++++ SUPPLIED MATERIAL ++++
/-- A live copy, whose staged address is `a` (R21). -/
def Dev.liveCopy (d : Dev) (a : Nat) : Nat :=
  let eg := d.egressLive a
  match descAt eg a with
  | some (r, _) => if r.rws = 0 then 0 else
      ((Tab.get? d.regs.live a).getD (resetWord eg a) &&& BitVec.ofNat 32 (r.rws ||| (if a = A.HCFG_MODE then 2 ^ 31 else 0))).toNat
  | none => 0

/-- A staged word as read. -/
def Dev.stagedRead (d : Dev) (a rws : Nat) : Nat :=
  ((Tab.get? d.regs.staged a).getD (resetWord (d.egress a) a) &&& BitVec.ofNat 32 rws).toNat

/-- A read of one 32-bit word of BAR0 by reader `m`, a master or an engine: it is never refused (R135). -/
def Dev.busRead (d : Dev) (m a : Nat) (mem : Mem) : Dev × Nat :=
  let pk := pageOf a
  if pk = .window then
    let n := (a - 0x4000000) / 2 ^ 24
    (d.straddle m n 1, d.readSlot n (a % 2 ^ 24))
  else match descAt (d.egress a) a with
    | none => (d, if 0x840 ≤ a % 0x1000 then d.liveCopy (a - 0x800) else 0)
    | some (r, ix) =>
      if r.rws ≠ 0 then (d, d.stagedRead a r.rws)
      else if d.blockDown a r.id && !(headerReg r.id) then (d, 0)
      else match d.readAct m mem pk r.id ix with
        | some x => x
        | none => match d.shown m a pk r.id ix with
          | some v => (d, v)
          | none =>
            if latchReg r.id then (d, (d.perW a m).toNat)
            else if r.rc ≠ 0 then d.readRC m a r.rc
            else (d, (d.immW a).toNat)

/-! ## Writes (R20, R22) -/

/-- The landing takes a staged write (R109, R110). -/
def Dev.stage (d : Dev) (a rws : Nat) (v : Word) : Dev :=
  let mask := BitVec.ofNat 32 rws
  let old := (Tab.get? d.regs.staged a).getD (resetWord (d.egress a) a)
  { d with regs := { d.regs with staged := Tab.set d.regs.staged a ((old &&& ~~~mask) ||| (v &&& mask)) } }

/-- Immediate registers whose write acts. -/
def Dev.writeAct (d : Dev) (m a : Nat) (v : Word) (mem : Mem) (pk : PageKind) (id : RegId) (ix : List Nat) : Option (Dev × List MemOp) :=
  let i := ix.headD 0
  let on (d : Dev) : Option (Dev × List MemOp) := some (d, [])
  match id, pk with
  | .PG_CTRL, _ => on (writePgCtrl (pageBase a) v d)
  | .EV_STAT, _ | .EV_EN, _ | .EV_FORCE, _ => on (writeEv id m a v d)
  | .HTIM_CTRL, _ => on (writeHtimCtrl v d)
  | .HTIM_FTRIM, _ => on (writeFtrim v d)
  | .HSRC_CFG, _ => on (writeHsrcCfg v d)
  | .HSRC_SEL, _ => on (writeHsrcSel v d)
  | .HRCO_CTRL, _ => on (writeHrcoCtrl v d)
  | .HSNP_PIN, _ => on (writeHsnpPin m v d)
  | .HCOM_CMD, _ => on (writeHcomCmd m v mem d)
  | .HCOM_SAVE, _ => on (writeHcomSave v d)
  | .HCOM_LFACK, _ => on (writeHcomLfack v d)
  | .HOWN_REQ, _ => on (writeHownReq m v d)
  | .FCH_CTL, .fch T j => on (writeFchCtl (fcOfSlot T j i) v d)
  | .PRT_HFREE, _ => on (writeHfree v d)
  | .PRT_HTX1, .port n _ => on (writeHtx1 n v d)
  | .PCH_DUTY, .pch q j => on (writeDuty (pcOfSlot q j i) v d)
  | .PCH_EQ2, .pch q j => on (writeEq2 (pcOfSlot q j i) (fget v F.PCH_EQ2_LEVEL == 1) d)
  | .PCH_CTL, .pch q j => on (writePchCtl (pcOfSlot q j i) v d)
  | .TMR_ARM1, .ttmr T => on (writeTmrArm1 T i v d)
  | .TMR_CTL, .ttmr T => on (writeTmrCtl T i v d)
  | .TRIP_CTL, .pch q _ => on (writeTripCtl (4 * q + i) v d)
  | .AX_CMD, .pch q _ => on (writeAxCmd (8 * q + i) v d)
  | .AU_SETC1, .au u => on (writeAuSetc1 u v d)
  | .AU_CTL, .au u => on (writeAuCtl u v d)
  | .AU_Q2, .au u => on (writeAuQ2 u i v d)
  | .AU_QSTAT, .au u => on (writeAuQstat u i v d)
  | .TENG_LDCMD, .teng T => on (writeTengLdcmd T v d)
  | .TENG_DBG, .teng T => on (writeTengDbg T v d)
  | .TENG_DBGV0, .teng T => on (writeDbgv0 T v d)
  | .TENG_DBGV1, .teng T => on (writeDbgv1 T v d)
  | .QMEM_BANK, .qmem q j => on (writeQmemBank (512 * q + 128 * j + i) v d)
  | .QMEM_MTCMD, .qmem q _ => on (writeQmemMtcmd q v d)
  | .TPAN_PDATA1, .tpan T => some (d, [.pantry T (d.panAddr m T) (leBytes 4 (d.perW (A.TPAN_PDATA0 T) m).toNat ++ leBytes 4 v.toNat)])
  | .TPAN_MTCMD, .tpan T => on (writeTpanMtcmd T v d)
  | .DMA_CMD, .dma c => on (writeDmaCmd c v d)
  | .CVU_CMD, .cvu c => on (writeCvuCmd c v d)
  | .ZYN_CTL, _ => on (writeZynCtl v d)
  | .ZYN_MGO, _ => on (writeZynMgo m v d)
  | .HCLK_MSEL, _ => on (writeMsel v d)
  | .HPWR_CTL, _ => on (writeHpwrCtl v d)
  | .HRST_CTL, _ => some (writeHrstCtl v d)
  | .HRST_TILE, _ => on (writeHrstTile v d)
  | .HOTP_CMD, _ => on (writeHotpCmd v d)
  | _, _ => none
++++
**TASK TO COMPLETE**
Search the entries for the string "match" and copy each line where it occurs.

**EXERCISE OUTPUT**
  match descAt eg a with
  else match descAt (d.egress a) a with
      else match d.readAct m mem pk r.id ix with
        | none => match d.shown m a pk r.id ix with
  match id, pk with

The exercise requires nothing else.